Here are the 10,20,30,40,50 & 60 tick projections based on my "Inertia Model" (Subject to being updated as price develops - Historically the further out the prediction is, the less accurate it will tend to be)
NOT ADVICE - JUST SHARING MY NEW STRATEGY FOR CATEGORISING THE MARKET INTO PHASES FOR MY QUANT STRATEGIES
Current Inertia Level of market: -2.404 (Bearish - Transition) - Additional Notes: Current market phase is in transition meaning it is not a fully realized phase. Transition phase projections outside of 10 ticks can often have an error % larger than 2 standard deviation.
The 3 major concepts I tried to incorporate in the Inertia model -
Fundamental stimuli exchanges into psychological energy: Like a bat hitting a ball, where the bat velocity is the fundamental element, and the ball’s reaction to being hit, is human interpretation. But with one key difference, the ball will completely obey the fundamentals, where human psychology will overvalue or undervalue the fundamentals.

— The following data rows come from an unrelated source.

-- ==== Sys2Proof/Machine/Operands.lean ====
section
/-! DEFINITION. Operands of a bundle: registers as a bundle sees them under the latencies of R62, addresses and their updates (R61,
R73 to R75), protection checks (R79, R80), control and status registers (R53 to R55). -/

namespace Sys2Proof.Machine

/-! Registers (R62, R63, R95) -/

/-- A register of a bank, as a number. -/
def Bank.get (b : Bank) (r : TReg) : Nat :=
  match r with
  | .d i => b.d[i].toNat
  | .acc i => b.acc[i].toNat
  | .a i => b.a[i].toNat
  | .sv i => b.sv[i].toNat
  | .lv i => b.lv[i].toNat
  | .vacc i => b.vacc[i].toNat

/-- Bits under a mask replaced. -/
def maskNat (old mask val : Nat) : Nat := (old ^^^ (old &&& mask)) ||| (val &&& mask)

/-- The next bundle is issued: writes in flight age, and those of four bundles ago are in the register file for every reader. -/
def Core.tick (c : Core) : Core :=
  let p := c.pend.map fun q => { q with age := q.age + 1 }
  { c with fg := (p.filter fun q => decide (4 ≤ q.age)).foldl Bank.put c.fg, pend := p.filter fun q => decide (q.age < 4) }

/-- A register as a bundle sees it: writes whose latency, plus `extra`, has passed, the youngest last; `chain`: as the next accumulate
sees it. -/
def Core.seen (c : Core) (r : TReg) (extra : Nat) (chain : Bool) : Nat :=
  c.pend.foldl (fun v p =>
    if p.reg = r ∧ (if chain then p.accLat else p.lat) + extra ≤ p.age then maskNat v p.mask p.val else v) (c.fg.get r)

def dReg (r : BitVec 5) : TReg := .d r.toFin
def accReg (r : BitVec 5) : TReg := .acc ⟨r.toNat % 4, by omega⟩
def aReg (r : BitVec 4) : TReg := .a r.toFin
def svReg (r : BitVec 5) : TReg := .sv ⟨r.toNat % 16, by omega⟩
def lvReg (r : BitVec 5) : TReg := .lv ⟨r.toNat % 8, by omega⟩
def vaccReg (r : BitVec 5) : TReg := .vacc ⟨r.toNat % 4, by omega⟩

/-- Low four bits of a field: an a register (R59). -/
def low4 (r : BitVec 5) : BitVec 4 := r.setWidth 4

/-- d register read in E1. -/
def Core.d (c : Core) (r : BitVec 5) : Word := BitVec.ofNat 32 (c.seen (dReg r) 0 false)

/-- d register read in D. -/
def Core.dEarly (c : Core) (r : BitVec 5) : Word := BitVec.ofNat 32 (c.seen (dReg r) 1 false)

/-- a register read in E1. -/
def Core.a (c : Core) (r : BitVec 4) : Addr := BitVec.ofNat 40 (c.seen (aReg r) 0 false)

/-- a register read in D. -/
def Core.aEarly (c : Core) (r : BitVec 4) : Addr := BitVec.ofNat 40 (c.seen (aReg r) 1 false)

/-- Accumulator, signed. -/
def Core.accVal (c : Core) (r : BitVec 5) (chain : Bool) : Int := sext 40 (c.seen (accReg r) 0 chain)

/-- A write of n bits of a register from bit `at_`, with its latencies. -/
def wr (r : TReg) (at_ n : Nat) (v : Nat) (lat : Nat) (accLat : Nat := lat) : Pend :=
  { reg := r, mask := (2 ^ n - 1) * 2 ^ at_, val := v % 2 ^ n * 2 ^ at_, lat := lat, accLat := accLat, age := 0 }

/-- A write of a d register. -/
def wrD (r : BitVec 5) (v : Int) (lat : Nat := 1) : Pend := wr (dReg r) 0 32 (BitVec.ofInt 32 v).toNat lat

/-- A write of an a register. -/
def wrA (r : BitVec 4) (v : Addr) (lat : Nat := 1) : Pend := wr (aReg r) 0 40 v.toNat lat

/-! Addresses (R61, R73, R97) -/

/-- What an address operand gives: the address used, the pointer, the register's new value, and whether the pointer was out of
range. -/
structure AddrUse where
  addr : Addr
  ptr : Addr
  update : Option Addr
  out : Bool

/-- Circular addressing is in force for an a register (R73). -/
def Core.circOn (c : Core) (an : BitVec 4) : Bool :=
  decide (an.toNat < 8) && bit c.fg.amode an.toNat && decide (c.fg.cl[an.toNat % 8]'(by omega) ≠ 0)

/-- An update of an a register by an increment. -/
def Core.update (c : Core) (compat : Bool) (an : BitVec 4) (inc : Int) : Addr × Bool :=
  let ptr := c.a an
  if c.circOn an then circular compat ptr (c.fg.cb[an.toNat % 8]'(by omega)) (c.fg.cl[an.toNat % 8]'(by omega)) inc
  else (ptr + BitVec.ofInt 40 inc, false)

/-- The address operand of a load or store. -/
def Core.address (c : Core) (compat : Bool) (i : MIns) : AddrUse :=
  let ptr := c.a i.an
  let imm := sext 14 i.imm.toNat
  let dm := sext 32 (c.d (BitVec.ofNat 5 (i.imm.toNat % 32))).toNat
  let post (inc : Int) : AddrUse :=
    let q := c.update compat i.an inc
    ⟨ptr, ptr, some q.1, q.2⟩
  match i.mode.toNat with
  | 0 => ⟨ptr + BitVec.ofInt 40 imm, ptr, none, false⟩
  | 1 => post imm
  | 2 => post dm
  | _ => ⟨ptr + BitVec.ofInt 40 dm, ptr, none, false⟩

/-! Protection (R79, R80) -/

/-- A kind of access. -/
inductive Prot | read | write | fetch
  deriving DecidableEq, Repr

/-- The regions permit an access to an address: the highest-numbered enabled region that contains it decides. -/
def permits (rs : Vector Region 16) (priv dflt : Bool) (k : Prot) (a : Nat) : Bool :=
  match (rs.toList.reverse).find? (fun r => bit r.attr 0 && decide (r.base.toNat ≤ a ∧ a ≤ r.lim.toNat)) with
  | some r =>
    let o := match k with
      | .read => 1
      | .write => 2
      | .fetch => 3
    bit r.attr (if priv then o + 3 else o)
  | none => priv && dflt

/-- tc.status.PRIV. -/
def Core.priv (c : Core) : Bool := bit c.fg.status 0

/-- A data access of the core is permitted at every one of n bytes. -/
def Core.dataOk (c : Core) (store : Bool) (a n : Nat) : Bool :=
  (List.range n).all fun i => permits c.mpuP2 c.priv (bit c.ctl 1) (if store then .write else .read) ((a + i) % 2 ^ 40)

/-- A fetch is permitted. -/
def Core.fetchOk (c : Core) : Bool := permits c.mpuF c.priv (bit c.ctl 1) .fetch c.fg.pc.toNat

/-! Control and status registers -/

/-- An entry of a vector of three. -/
def v3 {α : Type} (v : Vector α 3) (i : Nat) : α := v[i % 3]'(by omega)

/-- A region of a core. -/
def reg16 (v : Vector Region 16) (i : Nat) : Region := v[i % 16]'(by omega)

/-- Read of a CSR (R53): `now` the replica, `extra` core cycles that passed without a bundle. -/
def Core.csr (c : Core) (x : Fin 192) (compat : Bool) (now : Time) (extra : Nat) (n : Nat) : Nat :=
  let b := c.fg
  if 0x10 ≤ n ∧ n ≤ 0x12 then (v3 b.ls (n - 0x10)).toNat
  else if 0x14 ≤ n ∧ n ≤ 0x16 then (v3 b.le (n - 0x14)).toNat
  else if 0x18 ≤ n ∧ n ≤ 0x1A then (v3 b.lc (n - 0x18)).toNat
  else if 0x100 ≤ n ∧ n ≤ 0x10F then (reg16 c.mpu (n - 0x100)).base.toNat
  else if 0x110 ≤ n ∧ n ≤ 0x11F then (reg16 c.mpu (n - 0x110)).lim.toNat
  else if 0x120 ≤ n ∧ n ≤ 0x12F then (reg16 c.mpu (n - 0x120)).attr.toNat
  else match n with
    | 0x000 => (statusView compat b.status).toNat
    | 0x001 => c.ctl.toNat
    | 0x002 => b.amode.toNat
    | 0x003 => c.estatus.toNat
    | 0x004 => c.cause.toNat
    | 0x005 => c.epc.toNat
    | 0x006 => c.eaddr.toNat
    | 0x007 => c.etarget.toNat
    | 0x008 => c.vbase.toNat
    | 0x009 => b.vxi.toNat
    | 0x01C => b.rc.toNat
    | 0x020 => now.toNat % 2 ^ 32
    | 0x021 => c.timeHi.toNat
    | 0x022 => (c.cycle.toNat + extra) % 2 ^ 32
    | 0x023 => c.cycleHi.toNat
    | 0x030 => x.val + 256 * (x.val / 8) + 8192 * (x.val / 48)
    | _ => 0

/-- Unprivileged code may write this CSR (R54). -/
def csrUser (n : Nat) : Bool := decide (n = 0 ∨ n = 2 ∨ n = 9)

/-- Loop or branch logic uses this CSR: a csrw or csrwa to it reads its register in D (R62). -/
def csrEarly (n : Nat) : Bool := decide (n = 5 ∨ n = 7 ∨ 0x10 ≤ n ∧ n ≤ 0x12 ∨ 0x14 ≤ n ∧ n ≤ 0x16 ∨ 0x18 ≤ n ∧ n ≤ 0x1A ∨ n = 0x1C)

/-- A vector of three with an entry set. -/
def set3 {α : Type} (v : Vector α 3) (i : Nat) (x : α) : Vector α 3 := v.set (i % 3) x (by omega)

/-- The regions with one changed. -/
def setRegion (c : Core) (i : Nat) (f : Region → Region) : Core :=
  { c with mpu := c.mpu.set (i % 16) (f (c.mpu[i % 16]'(by omega))) (by omega) }

/-- A write of a CSR that R54 permits: bits 10:8 of tc.status are write-1-to-clear, IE and EXL are written with PRIV; read-only and
unlisted CSRs are unchanged. -/
def Core.csrPut (c : Core) (n : Nat) (v : Nat) : Core :=
  let w : Word := BitVec.ofNat 32 v
  let q : Addr := BitVec.ofNat 40 v
  let b := c.fg
  if 0x10 ≤ n ∧ n ≤ 0x12 then { c with fg := { b with ls := set3 b.ls (n - 0x10) q } }
  else if 0x14 ≤ n ∧ n ≤ 0x16 then { c with fg := { b with le := set3 b.le (n - 0x14) q } }
  else if 0x18 ≤ n ∧ n ≤ 0x1A then { c with fg := { b with lc := set3 b.lc (n - 0x18) w } }
  else if 0x100 ≤ n ∧ n ≤ 0x10F then setRegion c (n - 0x100) fun r => { r with base := q &&& ~~~0x3F }
  else if 0x110 ≤ n ∧ n ≤ 0x11F then setRegion c (n - 0x110) fun r => { r with lim := q ||| 0x3F }
  else if 0x120 ≤ n ∧ n ≤ 0x12F then setRegion c (n - 0x120) fun r => { r with attr := w.setWidth 7 }
  else match n with
    | 0x000 =>
      let cleared := b.status &&& ~~~(w &&& 0x700)
      { c with fg := { b with status := if c.priv then setFld cleared 2 1 (fld w 2 1) else cleared } }
    | 0x001 => { c with ctl := w &&& 3 }
    | 0x002 => { c with fg := { b with amode := w.setWidth 8 } }
    | 0x003 => { c with estatus := w &&& 0xFF }
    | 0x005 => { c with epc := q }
    | 0x007 => { c with etarget := q }
    | 0x008 => { c with vbase := q &&& ~~~0xFFF }
    | 0x009 => { c with fg := { b with vxi := w.setWidth 7 } }
    | 0x01C => { c with fg := { b with rc := w.setWidth 16 } }
    | _ => c

end Sys2Proof.Machine
end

It will overvalue due to forward pricing and speculation, and undervalue due to misinterpretation of the fundamental effect.
“The elastic band theory” - Fair value & price discovery: Once price has been set in motion by a fundamental force we enter a period of price discovery as the markets search for fair value. In this scenario there are two forces: 1) Current Fundamental Value and 2) Forward-Priced Value. Current fundamental value tends to lag behind forward-prices value. Imagine they are both attached to either end of an elastic band. When they are close to each other, there is little tension and price can move freely with little resistance; when they diverge or forward-priced value runs too far ahead of Current fundamental value, tension builds and one of a few scenarios must play out. 1) Forward-priced value must return to real current value (A correction) 2) Forward-priced value can range while real current value catches up (A consolidation) 3) A Snap pricing event: A snap pricing event is similar to an elastic band snapping. The snapping always occurs at the forward-priced value and results in a whip-saw pricing effect. Here the price very quickly slings to the current fundamental value, and will move significantly below/above (depending on the circumstance) the current fundamental value. From here price will whip around and consolidate around the current fundamental value before returning to a less volatile price discovery mechanism. A snap pricing event is caused by many things, here are a few examples: Euphoric exuberance, price manipulation, Extreme undervaluation of the fundamentals and transient events (otherwise known as black swan events).
Inertia Degradation: The longer price trends; following the initial inertia level’s phase, the more likely it is to go into a major correction or consolidation. Like throwing a ball up as high as you can, eventually that energy will be nulled by gravity.